In the data below, find every line with the word "wrapped" and copy it.

—————

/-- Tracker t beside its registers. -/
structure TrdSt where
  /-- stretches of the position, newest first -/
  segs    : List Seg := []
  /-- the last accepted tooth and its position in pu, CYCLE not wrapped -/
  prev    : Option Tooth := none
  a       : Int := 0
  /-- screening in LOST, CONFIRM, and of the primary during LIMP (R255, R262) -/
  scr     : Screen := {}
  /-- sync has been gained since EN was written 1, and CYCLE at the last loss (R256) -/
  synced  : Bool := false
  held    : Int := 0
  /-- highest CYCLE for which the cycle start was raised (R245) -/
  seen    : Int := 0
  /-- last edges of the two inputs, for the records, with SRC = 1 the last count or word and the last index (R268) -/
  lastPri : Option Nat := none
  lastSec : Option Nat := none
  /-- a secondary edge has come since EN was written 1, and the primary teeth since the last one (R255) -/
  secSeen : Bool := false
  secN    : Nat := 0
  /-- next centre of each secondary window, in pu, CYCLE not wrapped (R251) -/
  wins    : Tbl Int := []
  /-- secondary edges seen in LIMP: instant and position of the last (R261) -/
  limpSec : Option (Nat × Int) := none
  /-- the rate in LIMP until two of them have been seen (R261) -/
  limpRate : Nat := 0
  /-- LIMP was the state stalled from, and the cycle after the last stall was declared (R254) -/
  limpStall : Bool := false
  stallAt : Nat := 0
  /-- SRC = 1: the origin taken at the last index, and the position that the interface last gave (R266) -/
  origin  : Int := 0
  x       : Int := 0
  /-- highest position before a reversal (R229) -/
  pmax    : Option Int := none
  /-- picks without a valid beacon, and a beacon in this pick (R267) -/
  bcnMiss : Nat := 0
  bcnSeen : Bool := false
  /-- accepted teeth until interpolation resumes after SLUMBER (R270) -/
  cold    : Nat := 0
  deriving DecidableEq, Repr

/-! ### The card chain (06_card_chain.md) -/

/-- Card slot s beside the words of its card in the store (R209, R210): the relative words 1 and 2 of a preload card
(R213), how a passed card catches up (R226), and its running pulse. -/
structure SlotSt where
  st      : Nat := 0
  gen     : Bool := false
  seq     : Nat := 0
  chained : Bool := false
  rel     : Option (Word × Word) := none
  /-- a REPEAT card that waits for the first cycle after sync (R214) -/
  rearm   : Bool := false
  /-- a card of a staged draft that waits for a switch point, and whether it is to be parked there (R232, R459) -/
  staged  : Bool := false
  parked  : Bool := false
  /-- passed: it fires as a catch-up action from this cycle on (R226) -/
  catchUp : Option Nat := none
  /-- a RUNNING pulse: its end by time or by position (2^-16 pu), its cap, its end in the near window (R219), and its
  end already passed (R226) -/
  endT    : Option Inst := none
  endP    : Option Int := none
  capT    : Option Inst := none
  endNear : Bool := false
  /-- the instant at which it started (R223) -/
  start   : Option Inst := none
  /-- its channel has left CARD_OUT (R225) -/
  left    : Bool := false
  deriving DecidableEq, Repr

—————

RESPONSE TO THIS TASK =
  /-- the last accepted tooth and its position in pu, CYCLE not wrapped -/
  /-- next centre of each secondary window, in pu, CYCLE not wrapped (R251) -/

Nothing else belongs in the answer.